■ **What the exercise asks**
Go to the line below containing "def thresholdAt (t" and print exactly from there through the line containing "if less32 t", both included. Print nothing else.

■ **Extracted records**
/-- The candidates a state row holds. -/
def candRow (st : LibIn) (k i : Nat) : List (Nat × Nat) := (below k).map (fun n => (st.rawLane i n, st.rawLane i (63 + n)))

/-- KE_SAMPLE_BLOCK: of 1/τ = 0 the logits themselves are ordered (DEDUCED, log 15); columns past the k candidates are not stated. -/
def sampleBlock (x st : LibIn) (invTau k : Nat) : LibTile :=
  { row := fun i =>
      let zs := (below 128).map (fun j =>
        if j < x.hdr.cols then some (if invTau % 2 ^ 31 = 0 then x.lane i j else emul (x.lane i j) (pv invTau)) else none)
      let r := blockRow (st.lane i 126).1 (st.lane i 127).1 zs
      let seen := (zs.zip (below 128)).foldl
        (fun cs zj => match zj.1 with | some z => insertCand (z.1, x.offset + zj.2) cs | none => cs) (candRow st k i)
      let top := seen.take k
      let open_ := fun (c : Nat) => Config.unstated 17 i c % 2 ^ 32
      let vals := (below 63).map (fun n => if n < k then (nth top n (0, 0)).1 else open_ n)
      let ids := (below 63).map (fun n => if n < k then (nth top n (0, 0)).2 % 2 ^ 32 else open_ (63 + n))
      (vals ++ ids ++ [r.m, r.l], r.ev)
    cols := some 128 }

/-- The shortest prefix of ps whose sum reaches top-p: its length and its sum (07, R200). -/
def topPrefix (topP : Nat) : List Nat → Nat → Nat → Ev → Nat × Nat × Ev
  | [], n, cum, e => (n, cum, e)
  | p :: rest, n, cum, e =>
    let r := fadd32 cum p
    if less32 r.1 topP then topPrefix topP rest (n + 1) r.1 (e.add r.2) else (n + 1, r.1, e.add r.2)

/-- The candidate a threshold falls on: the first whose running sum is past it, else the last (07, R200). -/
def thresholdAt (t : Nat) : List Nat → Nat → Nat → Ev → Nat × Ev
  | [], i, _, e => (i - 1, e)
  | [_], i, _, e => (i, e)
  | p :: rest, i, acc, e =>
    let r := fadd32 acc p
    if less32 t r.1 then (i, e.add r.2) else thresholdAt t rest (i + 1) r.1 (e.add r.2)

/-- KE_SAMPLE_FINAL: the token of a row; 1/τ is parameter word 0 and the row key holds the sequence and the position in columns 0 and 1
(DEDUCED, log 15). -/
def sampleToken (s : State) (c : Cmd) (st key : LibIn) (invTau k topP sampler i : Nat) : Ew :=
  let cs := candRow st k i
  let id := fun (n : Nat) => (nth cs n (0, 0)).2
  if invTau % 2 ^ 31 = 0 then pv (id 0)
  else
    let m := st.rawLane i 126
    let rl := recipLib (st.rawLane i 127)
    let ps := lanesOf (cs.map (fun v => emul (op1 expLib (esub (pv v.1) (pv m))) rl))
    let (n, cum, e1) := topPrefix topP ps.1 0 0 {}
    let element := key.rawLane i 0 % 2 ^ 16 * 2 ^ 32 + key.rawLane i 1
    let d := kerfUniform (kerf (jobSeed s) (0xF100 + sampler) (bits c.imm 47 16) element c.step)
    let t := fmul32 d cum
    let (j, e2) := thresholdAt t.1 (ps.1.take n) 0 0 {}
    (id j, ps.2.add (e1.add (t.2.add e2)))

def sampleFinal (s : State) (c : Cmd) (st key : LibIn) (invTau k topP sampler : Nat) : LibTile :=
  { row := fun i => headRow [sampleToken s c st key invTau k topP sampler i], cols := some 1 }

/-! ### An invocation -/

/-- Input tile k of end e: `none` for an absent end, a fault for one that cannot be read. -/
def libIn (s : State) (w : Nat) (c : Cmd) (e k : Nat) : Got LibIn :=
  match veTile s w c e k with
  | none => .fault 0x17 (Config.unstated 13 (bits c.imm 15 0) c.iter)
  | some .wait => .wait
  | some (.fault code d) => .fault code d
  | some (.ok (h, bs)) =>
    let f := veFmt c e h
    .ok ⟨h, slotTile f bs, slotTile fFp32 bs, bs.drop (tileBytes f)⟩

/-- The input tiles of an end over the run. -/
def libIns (s : State) (w : Nat) (c : Cmd) (e : Nat) : List Nat → Got (List LibIn)
  | [] => .ok []
  | k :: ks => (libIn s w c e k).bind (fun x => (libIns s w c e ks).bind (fun xs => .ok (x :: xs)))

/-- What the kernel of a command makes of the invocation's tiles (07, R189). -/
def libOut (s : State) (w : Nat) (c : Cmd) : Got LibOut :=
  let entry := bits c.imm 15 0
  let par := fun k => paramWord s w (bits c.imm 63 48) k
  let ks := below (runOf c).length
  let one := fun (f : LibIn → LibOut) => (libIn s w c 0 0).bind (fun x => .ok (f x))
  let two := fun (f : LibIn → LibIn → LibOut) => (libIn s w c 0 0).bind (fun x => (libIn s w c 1 0).bind (fun y => .ok (f x y)))
  let three := fun (f : LibIn → LibIn → LibIn → LibOut) =>
    (libIn s w c 0 0).bind (fun x => (libIn s w c 1 0).bind (fun y => (libIn s w c 2 0).bind (fun z => .ok (f x y z))))
  match entry with
  | 0x100 => (libIns s w c 0 ks).bind (fun xs => (libIns s w c 1 ks).bind (fun gs =>
      .ok (some (fun _ t => rmsTile xs gs (par 0) (par 1) t))))
  | 0x200 => (libIns s w c 0 ks).bind (fun xs => .ok (some (fun e k => softmaxOut xs (par 0) (par 1) (par 2) (par 3) e k)))
  | 0x210 => .ok (some (fun e _ => attnInit e))
  | 0x211 => two (fun x st => some (fun e _ => attnBlock x st (par 0) (par 1) (par 2) (par 3) e))
  | 0x212 => three (fun ob o st => some (fun _ _ => attnMerge ob o st))
  | 0x213 => two (fun o st => some (fun e _ => attnFinal o st e))
  | 0x300 => two (fun x st => some (fun _ _ => xentBlock x st))
  | 0x301 => one (fun st => some (fun _ _ => xentFinal st))
  | 0x302 => two (fun x st => some (fun _ _ => xentGrad x st (par 0)))
  | 0x400 => two (fun g u => some (fun e _ => swiglu g u e))
  | 0x401 => three swigluBwd
  | 0x500 => two (fun x st => some (fun _ _ => sampleBlock x st (par 0) (sampleK (par 1))))
  | 0x501 => two (fun st key => some (fun _ _ => sampleFinal s c st key (par 0) (sampleK (par 1)) (par 2) (par 3)))
  | _ =>
    if entry < 0x420 then one (fun x => some (fun e _ => activation (entry - 0x410) x e))
    else two (fun dy x => derivTile (entry - 0x420) dy x)

/-- Reserved T2 codes that an invocation reads (02, R43). -/
def libCodes (s : State) (w : Nat) (c : Cmd) : Nat :=
  sumNat ((below 4).map (fun e => if !inUsed c e then 0 else
    sumNat ((below (runOf c).length).map (fun k => match libIn s w c e k with | .ok x => x.tile.reservedCodes | _ => 0))))

/-- A tile's 128 rows as a staging tile, with its events. -/
def LibTile.stage (t : LibTile) : List (Nat × List Nat) × Ev :=
  let rows := (below 128).map t.row
  ((below 64).map (fun p => (p, (nth rows (2 * p) ([], {})).1 ++ (nth rows (2 * p + 1) ([], {})).1)), sumEv (rows.map Prod.snd))

/-- The output end whose tile is pushed next: the first with a tile due and a free slot. -/
def libEnd (s : State) (w : Nat) (c : Cmd) (v : VeRt) : Option Nat :=
  if v.push0 < pushesDue c 0 ∧ canPush s w c 0 1 then some 0
  else if v.push1 < pushesDue c 1 ∧ canPush s w c 1 1 then some 1
  else none

/-- A VOP event of a library kernel's invocation: its next push, or its end. -/
def libStep (s : State) (m w : Nat) (c : Cmd) (v : VeRt) : State :=
  match libOut s w c with
  | .wait => s
  | .fault code d => veStatus (execFault s m c code d) w c false
  | .ok none => kernelFault s m c (Config.unstated 13 (bits c.imm 15 0) c.iter)
  | .ok (some out) =>
    if v.push0 ≥ pushesDue c 0 ∧ v.push1 ≥ pushesDue c 1 then
      veEnd (bump (countReserved s w c.step (libCodes s w c)) VE_BUSY_CLOCKS w (Config.unstated 14 (bits c.imm 15 0) c.iter)) m w c v
    else
      match libEnd s w c v with
      | none => s
      | some e =>
        if isDark s (outWard w (c.out e)) then execFault s m c 0x14 (outWard w (c.out e))
        else
          let made := if e = 0 then v.push0 else v.push1
          let t := out e made
          let (st, ev) := t.stage
          let s1 := pushStage (countVe s w c.step ev) m w c e made st t.cols t.tail
          setVe s1 w (if c.stopping then {} else if e = 0 then { v with push0 := made + 1 } else { v with push1 := made + 1 })

/-- VOP (05, R140; 07, R179): an event of the VOP that the ward's VE executes. Its first starts an invocation; in a user kernel's invocation
the instruction rows act, and VOP finds what stops it. -/
def vopEvent (s : State) (w : Nat) (err : MemErr) : State :=
  match jobOf s w 4 0x10 with
  | none => s
  | some (m, c) =>
    let v := veRt s w
    let reads := fun (runs : List (Nat × Nat)) (go : State → State) =>
      match meetErr s err runs with
      | (s1, some d) => veStatus (execFault s1 m c 0x12 d) w c false
      | (s1, none) => go s1
    if !(v.active && v.stream == m && v.num == c.num) then
      reads [(kstoreKey w (0x30000 + 64 * bits c.imm 63 48), 64)] (fun t => veStart t m w c)
    else if isLibrary c then reads (endRuns s w c) (fun t => libStep t m w c v)
    else reads [fetchRun w v] (fun t => veCheck t m w c v)

def execVop (ward : Nat) (err : MemErr) (s : State) : Host.Outcome State Fault Refusal := .next (observe (vopEvent s ward err))

end Sys2Proof.Machine
end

■ **Answer below**
def thresholdAt (t : Nat) : List Nat → Nat → Nat → Ev → Nat × Ev
  | [], i, _, e => (i - 1, e)
  | [_], i, _, e => (i, e)
  | p :: rest, i, acc, e =>
    let r := fadd32 acc p
    if less32 t r.1 then (i, e.add r.2) else thresholdAt t rest (i + 1) r.1 (e.add r.2)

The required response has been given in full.